McCartney 3, 2, 1 ★★★★★

I often wonder if artists that we now revere as legends realize the impact of their work in the moment, when they’re recording it or writing it. Do they know that they are changing everything- music, lives, everything with those notes they are playing, those words they are writing? 

In McCartney 3, 2, 1, Paul McCartney takes a beautifully intimate journey through his music alongside producer Rick Rubin, and besides being gorgeous, impactful, and in equal spades heartwarming and heartbreaking, it gave rise to these questions again. Paul attributes coming up with “Yesterday” to magic, yet it’s a song that endures like few others, even within The Beatles discography. Did Paul realize what he was on to when he first heard that melody in his head? 

The best part of McCartney 3, 2, 1 are the little moments, the ones where Paul is listening back to his songs and clearly understands and appreciates how good they are, not because he made them but because they truly are among the best ever made. That bit when he is just lost in the moment, swaying along to the changing movements in “Band On the Run.” The way he still looked completely blown away by “Maybe I’m Amazed.” The way Paul says “Alright, come on Johnny!” after Rick Rubin reads him a beautiful quote praising his playing to the highest degree and reveals it was from John Lennon. Seeing him tap his foot and mouth the words along with his much younger self and his former band mates. Paul reminiscing on the incomparable beauty of “Here, There, and Everywhere” and John’s rare praise for it.
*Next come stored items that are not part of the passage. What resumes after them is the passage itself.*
-- ==== Sys2Proof/Tests/Slice0.lean ====
section
/-! SUPPORT. Tests: ill-formed terms that are refused, words written out from the spec's encodings, one micro-step per
operation with the values of 95_test_vectors.md, and for each statement that has hypotheses a state that meets them. -/

open Sys2Proof Sys2Proof.Machine

namespace Sys2Proof.Tests

/-! ### Well-formedness -/

theorem test_wf_refuses_batch_of_256 : (Instr.enqOut 0 (List.replicate 256 0)).wf 5 = false := by
  simp only [Instr.wf, Config.kMax, List.length_replicate]; decide

theorem test_wf_accepts_batch_of_255 : (Instr.enqOut 0 (List.replicate 255 0)).wf 5 = true := by
  simp only [Instr.wf, Config.kMax, List.length_replicate]; decide

theorem test_wf_refuses_rxirq_of_channel_5 : (Instr.rxirq 5).wf 5 = false := by decide

theorem test_wf_refuses_txirq_of_channel_5 : (Instr.txirq 5).wf 5 = false := by decide

theorem test_wf_accepts_handlers_of_channel_4 :
    (Instr.rxirq 4).wf 5 = true ∧ (Instr.txirq 4).wf 5 = true := by decide

theorem test_wf_accepts_a_command_of_an_invalid_channel : (Instr.push .inp 7 0).wf 5 = true := by decide

/-! ### Decoding: words written bit by bit from R91, R93, R95, R101 -/

theorem test_decode_push : decodeCommand [0b0001_1_010_10101011] = .instr (.push .inp 2 0xAB) [] := by decide

theorem test_decode_pop : decodeCommand [0b0010_1_010_00000000] = .instr (.pop .inp 2) [] := by decide

theorem test_decode_enqOut :
    decodeCommand [0b0011_0_001_00000010, 0b00000000_01000001, 0b00000000_01000010, 0x7000] =
      .instr (.enqOut 1 [0x41, 0x42]) [0x7000] := by decide

theorem test_decode_enqIn : decodeCommand [0b0100_0_100_01111111] = .instr (.enqIn 4 0x7F) [] := by decide

theorem test_decode_deqIn : decodeCommand [0b0101_0_010_00000000] = .instr (.deqIn 2) [] := by decide

theorem test_decode_pump : decodeCommand [0b0110_0_001_00000000] = .instr (.pump 1) [] := by decide

theorem test_decode_ieSet : decodeCommand [0b0111_0_000_00000000] = .instr .ieSet [] := by decide

theorem test_decode_ieClr : decodeCommand [0b1000_0_000_00000000] = .instr .ieClr [] := by decide

theorem test_decode_rxirq : decode (.request 0b010_0) = .instr (.rxirq 2) [] := by decide

theorem test_decode_txirq : decode (.request 0b100_1) = .instr (.txirq 4) [] := by decide

/-- V-ENC-3, V-ENC-7, V-ENC-9: an invalid channel and an empty batch are legal. -/
theorem test_decode_legal_corners :
    decodeCommand [0x1F00] = .instr (.push .inp 7 0) [] ∧ decodeCommand [0x3000] = .instr (Instr.kick 0) [] ∧
    decodeCommand [0x3500] = .instr (.enqOut 5 []) [] := by decide

/-- Is a one-word command illegal? -/
def illegalWord (w : Half) : Bool :=
  match decodeCommand [w] with
  | .illegal _ _ => true
  | _ => false

/-- V-ENC-5, V-ENC-8, V-ENC-11, V-ENC-13, V-ENC-15, V-ENC-17, V-ENC-18. -/
theorem test_decode_illegal_words :
    [0x2001, 0x3800, 0x4C7F, 0x5201, 0x5A00, 0x6180, 0x6900, 0x7001, 0x7800, 0x8100, 0x0000, 0x0041, 0x9000, 0xF000,
      0xFFFF].all illegalWord = true := by decide

/-- V-ENC-19 and V-ENC-20: a payload word with one of bits 15:8 set makes the whole command illegal. -/
theorem test_decode_illegal_payload :
    decodeCommand [0x3102, 0x0041, 0x0142, 0x1011] = .illegal .payload [0x1011] ∧
    decodeCommand [0x3102, 0x0041, 0x1011] = .illegal .payload [] := by decide

theorem test_encode_writes_the_words :
    encodeWords (.enqOut 1 [0x41, 0x42, 0x43]) = [0x3103, 0x0041, 0x0042, 0x0043] ∧
    encodeWords (.push .inp 2 0xAB) = [0x1AAB] ∧ encode (.txirq 4) = .request 9 := by decide

/-! ### The numbering of opcode_table.json -/

theorem test_table_words :
    decodeTableWord 16 0x1AAB = some (.push .inp 2 0xAB) ∧ decodeTableWord 16 0x2A00 = some (.pop .inp 2) ∧
    decodeTableWord 16 0x3102 = some (.enqOut 1 [0, 0]) ∧ decodeTableWord 32 0x00413101 = some (.enqOut 1 [0x41]) ∧
    decodeTableWord 16 0x447F = some (.enqIn 4 0x7F) ∧ decodeTableWord 16 0x5200 = some (.deqIn 2) ∧
    decodeTableWord 16 0x6100 = some (.pump 1) ∧ decodeTableWord 16 0x7000 = some .ieSet ∧
    decodeTableWord 16 0x8000 = some .ieClr ∧ decodeTableWord 8 4 = some (.rxirq 2) ∧
    decodeTableWord 8 9 = some (.txirq 4) ∧ decodeTableWord 16 0x2001 = none ∧ decodeTableWord 8 16 = none := by decide

/-- Does an outcome answer a next state with property `p`? -/
def nextWith (p : State → Bool) : Host.Outcome State Fault Refusal → Bool
  | .next t => p t
  | _ => false

/-- The label at which the first step after reset leaves each command and each handler. -/
theorem test_first_step_runs_every_row :
    nextWith (fun t => t.hostPc == .s1 && t.hostCmd == some (.push .inp 2 0xAB))
      (step (State.reset.withFetchWord 16 0x1AAB)) = true ∧
    nextWith (fun t => t.hostPc == .s1 && t.hostCmd == some (.pop .inp 2))
      (step (State.reset.withFetchWord 16 0x2A00)) = true ∧
    nextWith (fun t => t.hostPc == .s1 && t.hostCmd == some (.enqOut 1 [0, 0]))
      (step (State.reset.withFetchWord 16 0x3102)) = true ∧
    nextWith (fun t => t.hostPc == .s1 && t.hostCmd == some (.enqIn 4 0x7F))
      (step (State.reset.withFetchWord 16 0x447F)) = true ∧
    nextWith (fun t => t.hostPc == .s1 && t.hostCmd == some (.deqIn 2))
      (step (State.reset.withFetchWord 16 0x5200)) = true ∧
    nextWith (fun t => t.hostPc == .p1 && t.hostCmd == some (.pump 1))
      (step (State.reset.withFetchWord 16 0x6100)) = true ∧
    nextWith (fun t => t.hostlog == [(.ieSet, 0x0000)]) (step (State.reset.withFetchWord 16 0x7000)) = true ∧
    nextWith (fun t => t.hostlog == [(.ieClr, 0x0000)]) (step (State.reset.withFetchWord 16 0x8000)) = true ∧
    nextWith (fun t => t.irqPc == .g2) (step (State.reset.withFetchWord 8 4)) = true ∧
    nextWith (fun t => t.irqPc == .p2) (step (State.reset.withFetchWord 8 9)) = true := by decide

/-! ### Script text (R102, R103, R104) -/

theorem test_script_text :
    asmText (.enqOut 1 [0x41, 0x42, 0x43]) = "ENQ_OUT ch1, [0x41, 0x42, 0x43]".toList ∧
    asmText (.push .inp 2 0xAB) = "PUSH IN, ch2, 0xAB".toList ∧ kickText 0 = "KICK ch0".toList ∧
    eventText (.rxArrive 2 0xA1) = some "ENV RX_ARRIVE ch2, 0xA1".toList ∧
    eventText (.grant 9) = some "GRANT TXIRQ ch4".toList ∧
    responseText .none (some 0x11) = "-> None 0x11".toList := by decide

/-! ### Small states -/

/-- The reset state of a core with capacity `cap` and five channels. -/
def fresh (cap : Nat) : State := State.resetOf { cap := cap, nCh := 5, grantPolicy := .any, arbOrder := .any }

/-- The same under `eager`. -/
def freshEager (cap : Nat) : State := State.resetOf { cap := cap, nCh := 5, grantPolicy := .eager, arbOrder := .any }

/-- The buffer of capacity `cap` that starts empty at index `h` and is pushed `bs`. -/
def ringOf (cap h : Nat) (bs : List Byte) : Ring :=
  (Ring.pushAll cap { Ring.fresh 0 with head := h, tail := h } bs).getD (Ring.fresh 0)

/-- HOST stands at label `pc` of command `i`. -/
def at' (s : State) (pc : HostPc) (i : Instr) : State := { s with hostPc := pc, hostCmd := some i }

/-- The handler of request `r` stands at label `pc`, interrupts being enabled. -/
def inside (s : State) (pc : IrqPc) (r : IrqNum) : State :=
  { s with ie := true, inHandler := true, curIrq := r, irqPc := pc }

/-- Change channel `c`. -/
def onChan (s : State) (c : ChNum) (f : Chan → Chan) : State := s.setChan c (f (s.chan c))

/-- The pointers and count of a buffer, as 95_test_vectors.md writes them. -/
def regsOf (F : Ring) : Nat × Nat × Nat := (F.head, F.tail, F.occ)

/-- The last response word. -/
def lastResponse (s : State) : Option Half := s.hostlog.getLast?.map Prod.snd

/-! ### One micro-step of each operation, with the values of 95_test_vectors.md -/

/-- S1 row 4. -/
theorem test_push_wraps_the_head :
    nextWith (fun t => regsOf (t.ring 0 .out) == (0, 0, 4) && (t.ring 0 .out).slot 3 == 0x44 &&
        lastResponse t == some 0x0000)
      (exec (.push .out 0 0x44)
        (at' ((fresh 4).setRing 0 .out (ringOf 4 0 [0x11, 0x22, 0x33])) .s1 (.push .out 0 0x44))) = true := by decide

/-- V-RB-1 row 6. -/
theorem test_push_full :
    nextWith (fun t => t.ring 2 .inp == ringOf 3 1 [0xA1, 0xA2, 0xA3] && lastResponse t == some 0x0100)
      (exec (.push .inp 2 0xA4)
        (at' ((fresh 3).setRing 2 .inp (ringOf 3 1 [0xA1, 0xA2, 0xA3])) .s1 (.push .inp 2 0xA4))) = true := by decide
The way he just shrugs at the very end of the documentary after he has played that final chord of “A Day in the Life.” All of these moments will stick in my mind and heart.

If you’re a Beatles or Paul McCartney fan, this is clearly for you. But even if you just love music and the process behind creating it, this is a must-watch. Music is the closest thing we have to practical magic- we can’t see it yet it is all around us and can conjure up emotions and whole worlds. This is a magic McCartney and Rubin understand and that makes this a singularly enjoyable and moving documentary.